/-- `SP` goes down by two in a call, up by two in a return, and stays else (R12). -/
theorem step_sp {s t : State} (h : step s = .next t) :
    t.sp = s.sp ∨ (s.mem.read s.pc = 0x20#8 ∧ t.sp = s.sp - 2) ∨ (s.mem.read s.pc = 0x60#8 ∧ t.sp = s.sp + 2) := by
  cases stepEffect_of_step h with
  | call addr hop => exact .inr (.inl ⟨hop, by simp⟩)
  | ret hop => exact .inr (.inr ⟨hop, by simp⟩)
  | result => exact .inl (by simp)
  | stop => exact .inl rfl
  | illegal => exact .inl rfl

/-- `P` stays, or a row with a destination runs `SetZN` on it (R13, R18). -/
theorem step_p {s t : State} (h : step s = .next t) :
    t.p = s.p ∨ ∃ (m : Mnemonic) (r : Reg) (v : Byte),
      s.mem.read s.pc = m.opcode ∧ m.destination = some r ∧ t.p = setZN v s.p := by
  cases stepEffect_of_step h with
  | result m r v hop hdest => exact .inr ⟨m, r, v, hop, hdest, by simp⟩
  | call => exact .inl (by simp)
  | ret => exact .inl (by simp)
  | stop => exact .inl rfl
  | illegal => exact .inl rfl

/-- Memory stays, or a call pushes its return address (R15). -/
theorem step_mem {s t : State} (h : step s = .next t) :
    t.mem = s.mem ∨ (s.mem.read s.pc = 0x20#8 ∧ t.mem = (pushWord (s.pc + 2) s).mem) := by
  cases stepEffect_of_step h with
  | call addr hop => exact .inr ⟨hop, rfl⟩
  | result => exact .inl (by simp)
  | ret => exact .inl (by simp)
  | stop => exact .inl rfl
  | illegal => exact .inl rfl

/-- `RUN` and the latches stay, or `BRK` halts, or an unknown opcode is reported (R16, R17). -/
theorem step_control {s t : State} (h : step s = .next t) :
    (t.run = .running ∧ t.faultOp = s.faultOp ∧ t.faultAddr = s.faultAddr) ∨
    (s.mem.read s.pc = 0x00#8 ∧ t.run = .halted ∧ t.faultOp = s.faultOp ∧ t.faultAddr = s.faultAddr) ∨
    (s.mem.read s.pc ∉ opcodes ∧ t.run = .faulted ∧ t.faultOp = some (s.mem.read s.pc) ∧ t.faultAddr = some s.pc) := by
  have hrun := running_of_step h
  cases stepEffect_of_step h with
  | stop hop => exact .inr (.inl ⟨hop, rfl, rfl, rfl⟩)
  | illegal hop => exact .inr (.inr ⟨hop, rfl, rfl, rfl⟩)
  | result => exact .inl (by simp [hrun])
  | call => exact .inl (by simp [hrun])
  | ret => exact .inl (by simp [hrun])

/-- `PC` moves past the instruction, by the length its opcode decides, but for `JSR` and `RTS` (R11, R57). -/
theorem step_pc {s t : State} (h : step s = .next t) (hjump : s.mem.read s.pc ∉ [0x20#8, 0x60#8]) :
    t.pc = s.pc + (if s.mem.read s.pc ∈ [0xA9#8, 0xA2#8, 0xA0#8] then 2 else 1) := by
  cases stepEffect_of_step h with
  | result m r v hop hdest => simp [hop, length_of_destination hdest]
  | call addr hop => simp [hop] at hjump
  | ret hop => simp [hop] at hjump
  | stop hop => simp [hop, halt]
  | illegal hop =>
    have hlen : s.mem.read s.pc ∉ [0xA9#8, 0xA2#8, 0xA0#8] := fun hmem =>
      hop ((by decide : [0xA9#8, 0xA2#8, 0xA0#8] ⊆ opcodes) hmem)
    simp only [if_neg hlen]
    rfl

/-- Settles O43: each clause is the rule of its piece of state; the opcode lists are those of the rows involved. -/
theorem writersOfEachRegister : Obligations.WritersOfEachRegister := by
  intro s t h
  refine ⟨opcode_mem_writers_of_step h .A, opcode_mem_writers_of_step h .X, opcode_mem_writers_of_step h .Y,
    fun hsp => ?_, fun hp => ?_, fun hmem => ?_, fun hrun => ?_, fun hlatch => ?_, step_pc h⟩
  · obtain hkeep | ⟨hop, -⟩ | ⟨hop, -⟩ := step_sp h
    · exact absurd hkeep hsp
    · simp [hop]
    · simp [hop]
  · obtain hkeep | ⟨m, r, v, hop, hdest, -⟩ := step_p h
    · exact absurd hkeep hp
    · exact hop ▸ ⟨opcode_mem_opcodes m, opcode_not_mem_of_destination hdest⟩
  · obtain hkeep | ⟨hop, -⟩ := step_mem h
    · exact absurd hkeep hmem
    · exact hop
  · obtain ⟨hkeep, -⟩ | ⟨hop, -⟩ | ⟨hop, -⟩ := step_control h
    · exact absurd (hkeep.trans (running_of_step h).symm) hrun
    · exact .inl hop
    · exact .inr hop
  · obtain ⟨-, hop, haddr⟩ | ⟨-, -, hop, haddr⟩ | ⟨hunknown, -⟩ := step_control h
    · simp [hop, haddr] at hlatch
    · simp [hop, haddr] at hlatch
    · exact hunknown

end Sys2Proof.Machine
end

section
/-! The invariant of 10_state.md section 6: memory in canonical form and the latches as R17 says, at reset and along every
command of the host. -/

namespace Sys2Proof.Machine

open Sys2Proof.Claims

theorem step_keeps_wf {s t : State} (hwf : s.mem.wf = true) (h : step s = .next t) : t.mem.wf = true := by
  obtain hkeep | ⟨-, hpush⟩ := step_mem h
  · rw [hkeep]
    exact hwf
  · rw [hpush]
    exact pushWord_wf hwf _

theorem latchesOk_of_ne_faulted {s : State} (hrun : s.run ≠ .faulted) :
    LatchesOk s ↔ s.faultOp = none ∧ s.faultAddr = none := by
  unfold LatchesOk
  split
  · contradiction
  all_goals rfl

theorem latchesOk_of_faulted {s : State} (hrun : s.run = .faulted) :
    LatchesOk s ↔ ∃ op addr, s.faultOp = some op ∧ s.faultAddr = some addr ∧ Mnemonic.ofOpcode op = none := by
  simp only [LatchesOk, hrun]

/-- The latches are empty before a step; they stay so unless the step reports an unknown opcode (R17, R110). -/
theorem step_keeps_latchesOk {s t : State} (hok : LatchesOk s) (h : step s = .next t) : LatchesOk t := by
  have hempty := (latchesOk_of_ne_faulted (by simp [running_of_step h])).mp hok
  obtain ⟨hrun, hop, haddr⟩ | ⟨-, hrun, hop, haddr⟩ | ⟨hunknown, hrun, hop, haddr⟩ := step_control h
  · rw [latchesOk_of_ne_faulted (by simp [hrun]), hop, haddr]
    exact hempty
  · rw [latchesOk_of_ne_faulted (by simp [hrun]), hop, haddr]
    exact hempty
  · exact (latchesOk_of_faulted hrun).mpr ⟨_, _, hop, haddr, ofOpcode_eq_none_iff.mpr hunknown⟩

/-- Settles O46: the canonical form and the latches are kept one by one. -/
theorem stepKeepsInvariant : Obligations.StepKeepsInvariant :=
  fun _ _ ⟨hwf, hok⟩ h => ⟨step_keeps_wf hwf h, step_keeps_latchesOk hok h⟩

/-- `Reset()` establishes the invariant on any canonical memory (R130). -/
theorem inv_applyReset {s : State} (hwf : s.mem.wf = true) : Inv (applyReset s) :=
  ⟨hwf, rfl, rfl⟩

theorem inv_hostWrite {s : State} (h : Inv s) (addr : Word) (v : Byte) : Inv (hostWrite addr v s) :=
  ⟨Memory.wf_write h.1 addr v, h.2⟩

/-- Settles O47: by the command; a step is O46. -/
theorem hostCommandsKeepInvariant : Obligations.HostCommandsKeepInvariant := by
  intro c s t hinv h
  cases c with
  | reset => cases h; exact inv_applyReset hinv.1
  | step => exact stepKeepsInvariant s t hinv h
  | write addr v => cases h; exact inv_hostWrite hinv addr v

/-- Settles O48: `State.reset` lists no memory; a power-on state has no report and is not `FAULTED`. -/
theorem invariantHoldsAtReset : Obligations.InvariantHoldsAtReset := by
  refine ⟨⟨Memory.wf_nil, rfl, rfl⟩, fun s hwf => ⟨inv_applyReset hwf, ?_⟩⟩
  rintro ⟨hrun, hop, haddr⟩
  exact ⟨hwf, (latchesOk_of_ne_faulted (by simp [hrun])).mpr ⟨hop, haddr⟩⟩

end Sys2Proof.Machine
end

section
/-! Runs that have ended, and what leaves or enters a run state (10_state.md R16, R24; 40_step_cycle.md R74). -/

namespace Sys2Proof.Machine

theorem runSteps_succ_of_next {s t : State} (h : step s = .next t) (k : Nat) : runSteps (k + 1) s = runSteps k t := by
  simp only [runSteps, h]

/-- Where no step is enabled a run stays where it is (R72, R74). -/
theorem runSteps_of_no_next {s : State} (h : ∀ t, step s ≠ .next t) (k : Nat) : runSteps k s = s := by
  cases k with
  | zero => rfl
  | succ k =>
    unfold runSteps
    split
    case h_1 t hnext => exact absurd hnext (h t)
    all_goals rfl

theorem runSteps_of_not_running {s : State} (h : s.run ≠ .running) (k : Nat) : runSteps k s = s :=
  runSteps_of_no_next (fun _ hnext => h (running_of_step hnext)) k

/-- A run of `k + n` steps is one of `k` and then one of `n`. -/
theorem runSteps_add (k n : Nat) (s : State) : runSteps (k + n) s = runSteps n (runSteps k s) := by
  induction k generalizing s with
  | zero => rw [Nat.zero_add, runSteps]
  | succ k ih =>
    by_cases hnext : ∃ t, step s = .next t
    · obtain ⟨t, ht⟩ := hnext
      rw [Nat.succ_add, runSteps_succ_of_next ht, runSteps_succ_of_next ht, ih]
    · rw [not_exists] at hnext
      simp only [runSteps_of_no_next hnext]

/-- What every step keeps holds along a run. -/
theorem runSteps_induction {Q : State → Prop} (hkeep : ∀ s t, Q s → step s = .next t → Q t) {s : State} (hs : Q s)
    (k : Nat) : Q (runSteps k s) := by
  induction k generalizing s with
  | zero => exact hs
  | succ k ih =>
    by_cases hnext : ∃ t, step s = .next t
    · obtain ⟨t, ht⟩ := hnext
      rw [runSteps_succ_of_next ht]
      exact ih (hkeep s t hs ht)
    · rw [runSteps_of_no_next (not_exists.mp hnext)]
      exact hs
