-- ==== Sys2Proof/Syntax.lean ====
section
/-!
DEFINITION. The commands of the machine: one constructor per row of the table of operations and events, with the
operands the row needs. What the outside or an agent of the machine supplies (a level, a code, the bytes of a frame, the
master a request comes from) is an operand; what the machine holds is not.
-/
namespace Sys2Proof

/-- Who issues a request (R150): a thread by its number 8c + t (32 to 39: the supervisor pair), a DMA channel (its
master ID is the one DMA_MID names), or another master by its ID. -/
inductive Master where
  | thread (t : Fin 40)
  | dma (c : Fin 32)
  | unit (mid : Fin 64)
deriving DecidableEq, Repr

/-- Where a request comes from: its master and whether it is at supervisor level (R155, PRIV). -/
structure Source where
  who : Master
  priv : Bool
deriving DecidableEq, Repr

/-- What a request brings beside its address: its size as a power of two, and the data of a write (R155, R156). -/
structure Payload where
  size : Fin 6
  data : BitVec 256
deriving DecidableEq, Repr

/-- An edge at the index input of a quadrature decoder: the decoder, and the level of the ball after the edge (R312). -/
structure IndexEdge where
  qd : Fin 2
  level : Bool
deriving DecidableEq, Repr

/-- A supply rail, in the order of PTM_SUPPLY.GOOD (R182). -/
inductive Rail where
  | vdd33 | vdd12 | vcore | vdda | vusb33 | vddioA
deriving DecidableEq, Repr

/-- An upper die. -/
inductive Upper where
  | c | m
deriving DecidableEq, Repr

/-- What the fuses of the B-die hold (01, Site straps and fuses; R93; R688, R692, R711). -/
structure BFuses where
  stackId : BitVec 64
  sealed : Bool
  rootHash0 : BitVec 256
  rootHash1 : BitVec 256
  rootEpoch0 : BitVec 8
  rootEpoch1 : BitVec 8
  revoke : BitVec 2
  dbg : BitVec 2
  eccLim : BitVec 16
  wearLim : BitVec 32
  hotLim : BitVec 16
  spLim : BitVec 8
  lanes : List (BitVec 28)
deriving DecidableEq, Repr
• • • • •
TO DO>
When you reach the line in the material above that holds "addr v, h.2⟩", begin reproducing lines exactly, and stop after the line that holds "rintro ⟨hrun, hop, haddr⟩".

ANSWER FOR THE TASK>
  ⟨Memory.wf_write h.1 addr v, h.2⟩

/-- Settles O47: by the command; a step is O46. -/
theorem hostCommandsKeepInvariant : Obligations.HostCommandsKeepInvariant := by
  intro c s t hinv h
  cases c with
  | reset => cases h; exact inv_applyReset hinv.1
  | step => exact stepKeepsInvariant s t hinv h
  | write addr v => cases h; exact inv_hostWrite hinv addr v

/-- Settles O48: `State.reset` lists no memory; a power-on state has no report and is not `FAULTED`. -/
theorem invariantHoldsAtReset : Obligations.InvariantHoldsAtReset := by
  refine ⟨⟨Memory.wf_nil, rfl, rfl⟩, fun s hwf => ⟨inv_applyReset hwf, ?_⟩⟩
  rintro ⟨hrun, hop, haddr⟩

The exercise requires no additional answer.